# wobbly squab



## percy-pigeon (Jun 18, 2017)

Hi, 

i work at a vets and on Tues was bought a roughly 4/5 day old Squab. Ive taken him on and have been hand feeding him and he is doing extremely well until today. I last fed him at 12 lunch time and he has refused his evening feed and isnt calling for food as normal. he also still has a bit of food in his crop. its not full but still some left. I got him out half hour ago and he's not right. Normally he will settle in my hand but tonight he was turning round and round with his wings out. i placed him on a table and i know he hasnt been steady on his feet but now he is going round and round with his wings out and falling to one side. sitting here writing this with him on my stomach and he's asleep but hes every minute or so shaking his head a little.

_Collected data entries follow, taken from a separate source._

-- ==== Sys2Proof/Laws/Keep2.lean ====
section
/-! SUPPORT. What each operation of these files of the machine keeps: FaultLog, GuardOps, ReefOps, RegOps, Registration, Halyard. -/
namespace Sys2Proof.Machine
open Sys2Proof

/-! ### FaultLog -/

theorem fltEvent_keep {a0 s} : Keep 1073742002 s (fltEvent a0 s) := by
  unfold fltEvent
  exact (raise_keep.chain rfl .refl)

theorem writeLog_keep {a0 a1 a2 a3 a4 a5 a6 s} : Keep 8589934594 s (writeLog a0 a1 a2 a3 a4 a5 a6 s) := by
  unfold writeLog
  exact (Keep.ite (bump_keep.chain rfl (.faults rfl .refl)) (.faults rfl .refl))

theorem logEvent_keep {a0 a1 a2 a3 s} : Keep 8589934594 s (logEvent a0 a1 a2 a3 s) := by
  unfold logEvent
  exact (writeLog_keep.chain rfl .refl)

theorem logGuard_keep {a0 a1 s} : Keep 8589934594 s (logGuard a0 a1 s) := by
  unfold logGuard
  exact (logEvent_keep.chain rfl .refl)

theorem withPins_keep {m : Nat} {a0 a1 a2 f3 s} (hm : 9663676594 &&& m = 9663676594) (hf3 : ∀ v0, Keep m v0 (f3 v0)) : Keep m s (withPins a0 a1 a2 f3 s) := by
  unfold withPins
  exact (Keep.ite (Keep.hchain (hf3 ..) .refl) (logEvent_keep.chain (mask_sub rfl hm) (Keep.ite (fltEvent_keep.chain (mask_sub rfl hm) (Keep.hchain (hf3 ..) .refl)) (Keep.hchain (hf3 ..) .refl))))

/-! ### GuardOps -/

theorem countDefer_keep {a0 s} : Keep 32768 s (countDefer a0 s) := by
  unfold countDefer
  first | (dsimp only; split) | (extract_lets; split) | split
  · exact (Keep.ite (setGuard_keep.chain rfl .refl) .refl)
  · exact .refl

theorem bksEvent_keep {a0 a1 s} : Keep 1073742002 s (bksEvent a0 a1 s) := by
  unfold bksEvent
  exact (Keep.ite (raise_keep.chain rfl .refl) (Keep.ite (signalSource_keep.chain rfl (setBit_keep.chain rfl .refl)) (setBit_keep.chain rfl .refl)))

theorem alertMuzzled_keep {a0 s} : Keep 1073778874 s (alertMuzzled a0 s) := by
  unfold alertMuzzled
  exact (Keep.ite (queueAlert_keep.chain rfl (setGuard_keep.chain rfl .refl)) (setGuard_keep.chain rfl .refl))

theorem setMuzzle_keep {a0 a1 a2 a3 s} : Keep 9663713466 s (setMuzzle a0 a1 a2 a3 s) := by
  unfold setMuzzle
  exact (alertMuzzled_keep.chain rfl (logGuard_keep.chain rfl (bksEvent_keep.chain rfl (setReg64_keep.chain rfl (setRegN_keep.chain rfl (setGuard_keep.chain rfl (setFld_keep.chain rfl (setBit_keep.chain rfl .refl))))))))

theorem forceOff_keep {a0 s} : Keep 1074135218 s (forceOff a0 s) := by
  unfold forceOff
  exact (dataLanesTx_keep.chain rfl (setWaiken_keep.chain rfl .refl))

theorem forceOn_keep {a0 s} : Keep 1074135218 s (forceOn a0 s) := by
  unfold forceOn
  exact (Keep.ite (dataLanesTx_keep.chain rfl (setWaiken_keep.chain rfl .refl)) .refl)

theorem closeGate_keep {a0 s} : Keep 1142859442 s (closeGate a0 s) := by
  unfold closeGate
  exact (missAnswer_keep.chain rfl (missAll_keep.chain rfl (bump_keep.chain rfl (setGuard_keep.chain rfl .refl))))

theorem snoopSilence_keep {a0 s} : Keep 1142859442 s (snoopSilence a0 s) := by
  unfold snoopSilence
  exact (Keep.ite (setGuard_keep.chain rfl .refl) (closeGate_keep.chain rfl .refl))

theorem snoop_keep {a0 a1 s} : Keep 1142859442 s (snoop a0 a1 s) := by
  unfold snoop
  exact (Keep.ite (snoopSilence_keep.chain rfl .refl) .refl)

theorem openGate_keep {a0 s} : Keep 32768 s (openGate a0 s) := by
  unfold openGate
  exact (setGuard_keep.chain rfl .refl)

theorem bksGained_keep {a0 s} : Keep 32768 s (bksGained a0 s) := by
  unfold bksGained
  exact (setGuard_keep.chain rfl .refl)

theorem bksLost_keep {a0 s} : Keep 1142859442 s (bksLost a0 s) := by
  unfold bksLost
  exact (Keep.ite (closeGate_keep.chain rfl (setGuard_keep.chain rfl .refl)) (setGuard_keep.chain rfl .refl))

/-! ### ReefOps -/

theorem reefEvent_keep {a0 s} : Keep 1073742002 s (reefEvent a0 s) := by
  unfold reefEvent
  exact (raise_keep.chain rfl .refl)

theorem setReef_keep {a0 s} : Keep 1610612736 s (setReef a0 s) := by
  unfold setReef
  exact (.reefAll rfl rfl .refl)

theorem avsWrite_keep {a0 s} : Keep 1073741840 s (avsWrite a0 s) := by
  unfold avsWrite
  exact (Keep.ite .refl (emit_keep.chain rfl (.reef rfl rfl .refl)))

theorem coreBoot_keep {s} : Keep 1073741840 s (coreBoot s) := by
  unfold coreBoot
  exact (Keep.ite (.reef rfl rfl (.reef rfl rfl .refl)) (Keep.ite (.reef rfl rfl .refl) (avsWrite_keep.chain rfl (.reef rfl rfl .refl))))

theorem reefEnd_keep {a0 a1 a2 s} : Keep 9663676418 s (reefEnd a0 a1 a2 s) := by
  unfold reefEnd
  exact (Keep.ite (setRegN_keep.chain rfl (.reef rfl rfl .refl)) (logEvent_keep.chain rfl (setRegN_keep.chain rfl (.reef rfl rfl .refl))))

theorem reefProceed_keep {s} : Keep 9663676418 s (reefProceed s) := by
  unfold reefProceed
  exact (Keep.ite (Keep.ite (reefEnd_keep.chain rfl .refl) (.reef rfl rfl .refl)) .refl)

theorem darkLeft_keep {a0 a1 s} : Keep 9663676418 s (darkLeft a0 a1 s) := by
  unfold darkLeft
  split
  · exact (reefProceed_keep.chain rfl (.reef rfl rfl .refl))
  · exact .refl

theorem cancelDark_keep {a0 s} : Keep 9663676418 s (cancelDark a0 s) := by
  unfold cancelDark
  split
  · exact (Keep.ite (darkLeft_keep.chain rfl .refl) .refl)
  · exact .refl

/-! ### RegOps -/

theorem setState_keep {a0 a1 s} : Keep 9663677618 s (setState a0 a1 s) := by
  unfold setState
  exact (Keep.ite .refl (Keep.ite (cancelDark_keep.chain rfl (rgEvent_keep.chain rfl (setRegn_keep.chain rfl .refl))) (rgEvent_keep.chain rfl (setRegn_keep.chain rfl .refl))))

theorem setPend_keep {a0 a1 a2 s} : Keep 33792 s (setPend a0 a1 a2 s) := by
  unfold setPend
  exact (setGuard_keep.chain rfl (setRegn_keep.chain rfl .refl))

theorem dropEqd_keep {a0 s} : Keep 1073779898 s (dropEqd a0 s) := by
  unfold dropEqd
  first | (dsimp only; split) | (extract_lets; split) | split
  · exact (setPend_keep.chain rfl .refl)
  · exact (Keep.ite (setPend_keep.chain rfl .refl) (queueTmm_keep.chain rfl (setPend_keep.chain rfl .refl)))

theorem dropHeldTime_keep {a0 s} : Keep 65536 s (dropHeldTime a0 s) := by
  unfold dropHeldTime
  exact (.time rfl .refl)

theorem unbind_keep {a0 s} : Keep 16384 s (unbind a0 s) := by
  unfold unbind
  exact (.contexts rfl .refl)

theorem clearFilter_keep {a0 s} : Keep 2 s (clearFilter a0 s) := by
  unfold clearFilter
  exact (Keep.hchain (forAll_keep rfl (fun _ _ => (Keep.ite (setReg_keep.chain rfl .refl) .refl))) .refl)

theorem leaveBehind_keep {a0 s} : Keep 1411380922 s (leaveBehind a0 s) := by
  unfold leaveBehind
  exact (openGate_keep.chain rfl (setGuard_keep.chain rfl (setWaiken_keep.chain rfl (dropHeldTime_keep.chain rfl (tsiPortGone_keep.chain rfl (forgetKeys_keep.chain rfl (unbind_keep.chain rfl (clearFilter_keep.chain rfl (flushOut_keep.chain rfl (dropEqd_keep.chain rfl (missAnswer_keep.chain rfl (missAll_keep.chain rfl .refl))))))))))))

theorem leave_keep {a0 a1 s} : Keep 10001315514 s (leave a0 a1 s) := by
  unfold leave
  exact (setState_keep.chain rfl (Keep.ite (rgEvent_keep.chain rfl (setRegn_keep.chain rfl (leaveBehind_keep.chain rfl .refl))) (setRegn_keep.chain rfl (leaveBehind_keep.chain rfl .refl))))

theorem toSilent_keep {a0 a1 s} : Keep 9732798138 s (toSilent a0 a1 s) := by
  unfold toSilent
  exact (flushOut_keep.chain rfl (setState_keep.chain rfl (setRegn_keep.chain rfl (missAnswer_keep.chain rfl (missAll_keep.chain rfl .refl)))))

theorem endSilent_keep {a0 s} : Keep 9663710386 s (endSilent a0 s) := by
  unfold endSilent
  exact (Keep.ite (openGate_keep.chain rfl (setState_keep.chain rfl .refl)) .refl)

theorem endSilence_keep {a0 s} : Keep 9663710386 s (endSilence a0 s) := by
  unfold endSilence
  exact (Keep.ite (endSilent_keep.chain rfl (openGate_keep.chain rfl (setRegn_keep.chain rfl .refl))) .refl)

theorem muzzleRow_keep {a0 s} : Keep 9732798138 s (muzzleRow a0 s) := by
  unfold muzzleRow
  split
  · exact (toSilent_keep.chain rfl .refl)
  · exact (toSilent_keep.chain rfl .refl)
  · exact (toSilent_keep.chain rfl .refl)
  · exact (missAll_keep.chain rfl .refl)

theorem toHold_keep {a0 a1 s} : Keep 9664304314 s (toHold a0 a1 s) := by
  unfold toHold
  exact (Keep.ite (queueAlert_keep.chain rfl (flushOut_keep.chain rfl (setState_keep.chain rfl (setRegn_keep.chain rfl (dropHeldTime_keep.chain rfl (tsiPortGone_keep.chain rfl (dropEqd_keep.chain rfl .refl))))))) (flushOut_keep.chain rfl (setState_keep.chain rfl (setRegn_keep.chain rfl (dropHeldTime_keep.chain rfl (tsiPortGone_keep.chain rfl (dropEqd_keep.chain rfl .refl)))))))

theorem downstreamLost_keep {a0 s} : Keep 10001315514 s (downstreamLost a0 s) := by
  unfold downstreamLost
  exact (Keep.ite (leave_keep.chain rfl .refl) (by
  split
  · exact (leave_keep.chain rfl .refl)
  · exact (leave_keep.chain rfl .refl)
  · exact (toHold_keep.chain rfl .refl)
  · exact (toHold_keep.chain rfl .refl)
  · exact (toHold_keep.chain rfl .refl)
  · exact .refl
  ))

theorem downstreamAcquired_keep {a0 s} : Keep 9663677618 s (downstreamAcquired a0 s) := by
  unfold downstreamAcquired
  exact (Keep.ite .refl (by
  first | (dsimp only; split) | (extract_lets; split) | split
  · exact (setState_keep.chain rfl (setRegn_keep.chain rfl .refl))
  · exact (Keep.ite (setState_keep.chain rfl (setRegn_keep.chain rfl (setRegn_keep.chain rfl .refl))) (Keep.ite (setState_keep.chain rfl (setRegn_keep.chain rfl .refl)) (setState_keep.chain rfl (setRegn_keep.chain rfl .refl))))
  · exact (setRegn_keep.chain rfl .refl)
  ))

theorem withTiming_keep {m : Nat} {a0 f1 s} (hm : 10001315514 &&& m = 10001315514) (hf1 : ∀ v0, Keep m v0 (f1 v0)) : Keep m s (withTiming a0 f1 s) := by
  unfold withTiming
  exact (Keep.ite (downstreamLost_keep.chain (mask_sub rfl hm) (bksLost_keep.chain (mask_sub rfl hm) (halLost_keep.chain (mask_sub rfl hm) (Keep.hchain (hf1 ..) .refl)))) (Keep.ite (downstreamAcquired_keep.chain (mask_sub rfl hm) (bksGained_keep.chain (mask_sub rfl hm) (Keep.hchain (hf1 ..) .refl))) (Keep.hchain (hf1 ..) .refl)))

theorem remember_keep {a0 a1 a2 a3 s} : Keep 1024 s (remember a0 a1 a2 a3 s) := by
  unfold remember
  exact (setRegn_keep.chain rfl .refl)

theorem answer_keep {a0 a1 a2 a3 s} : Keep 1073747130 s (answer a0 a1 a2 a3 s) := by
  unfold answer
  exact (queueTmm_keep.chain rfl (remember_keep.chain rfl .refl))

theorem answerBusy_keep {a0 a1 s} : Keep 1073747130 s (answerBusy a0 a1 s) := by
  unfold answerBusy
  exact (queueTmm_keep.chain rfl .refl)

theorem notInState_keep {a0 a1 s} : Keep 1073779898 s (notInState a0 a1 s) := by
  unfold notInState
  exact (Keep.ite (openGate_keep.chain rfl (Keep.ite (queueTmm_keep.chain rfl (rgEvent_keep.chain rfl (bump_keep.chain rfl .refl))) (rgEvent_keep.chain rfl (bump_keep.chain rfl .refl)))) (Keep.ite (queueTmm_keep.chain rfl (rgEvent_keep.chain rfl (bump_keep.chain rfl .refl))) (rgEvent_keep.chain rfl (bump_keep.chain rfl .refl))))

theorem restartAnnounce_keep {a0 s} : Keep 1024 s (restartAnnounce a0 s) := by
  unfold restartAnnounce
  exact (Keep.ite (setRegn_keep.chain rfl .refl) .refl)

theorem withTmm_keep {m : Nat} {a0 a1 a2 f3 s} (hm : 1073780154 &&& m = 1073780154) (hf3 : ∀ v0 v1, Keep m v1 (f3 v0 v1)) : Keep m s (withTmm a0 a1 a2 f3 s) := by
  unfold withTmm
  split
  · exact .refl
  · exact (Keep.ite (Keep.ite (bump_keep.chain (mask_sub rfl hm) (setFramer_keep.chain (mask_sub rfl hm) .refl)) (by
  split
  · exact (Keep.ite (openGate_keep.chain (mask_sub rfl hm) (by
  split
  · exact (queueTmm_keep.chain (mask_sub rfl hm) (bump_keep.chain (mask_sub rfl hm) (setFramer_keep.chain (mask_sub rfl hm) .refl)))
  · exact (bump_keep.chain (mask_sub rfl hm) (setFramer_keep.chain (mask_sub rfl hm) .refl))
  )) (by
  split
  · exact (queueTmm_keep.chain (mask_sub rfl hm) (bump_keep.chain (mask_sub rfl hm) (setFramer_keep.chain (mask_sub rfl hm) .refl)))
  · exact (bump_keep.chain (mask_sub rfl hm) (setFramer_keep.chain (mask_sub rfl hm) .refl))
  ))
  · exact (Keep.ite (Keep.hchain (hf3 ..) (restartAnnounce_keep.chain (mask_sub rfl hm) (setFramer_keep.chain (mask_sub rfl hm) .refl))) (notInState_keep.chain (mask_sub rfl hm) (setFramer_keep.chain (mask_sub rfl hm) .refl)))
  )) .refl)

/-! ### Registration -/

theorem bindCtx_keep {a0 a1 s} : Keep 16384 s (bindCtx a0 a1 s) := by
  unfold bindCtx
  exact (.contexts rfl .refl)

theorem grantProfile_keep {p t s} : Keep 1073763514 s (grantProfile p t s) := by
  unfold grantProfile
  extract_lets alloc b v2
  clear_value alloc b v2
  generalize tf t.bits 351 350 = op
  generalize findCtx s p alloc = c
  split
  · exact answer_keep.chain rfl .refl
  · refine .ite (answer_keep.chain rfl .refl) ?_
    split
    · exact answer_keep.chain rfl (bindCtx_keep.chain rfl .refl)
    · exact answer_keep.chain rfl .refl
  · exact .ite (answer_keep.chain rfl .refl) (answer_keep.chain rfl .refl)
  · exact .ite (answer_keep.chain rfl .refl) (answer_keep.chain rfl (.contexts rfl .refl))
  · exact answer_keep.chain rfl .refl
  · exact .ite (answer_keep.chain rfl .refl) (answer_keep.chain rfl (bindCtx_keep.chain rfl .refl))
  · exact answer_keep.chain rfl .refl

theorem execGrantProfile_keep {a0 s} : KeepN 1073796538 s (execGrantProfile a0 s) := by
  unfold execGrantProfile
  exact (.next (Keep.hchain (onlyIf_keep rfl (fun _ => (Keep.hchain (withTmm_keep rfl (fun _ _ => (grantProfile_keep.chain rfl .refl))) .refl))) .refl))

I dont know much of what happened to him before arrival other than the lady said she thought maybe a cat got him but he has absolutly no outward punture wounds or obvious damage and until today has been fine. Im in the UK and the temperature is about 30C here could he be too warm? 

He's being fed on Harrison's Recovery formula as that what i had on hand at work and i saw online somewhere that it will be fine to feed him on. this afternoon his faeces does seem to be a bit watery.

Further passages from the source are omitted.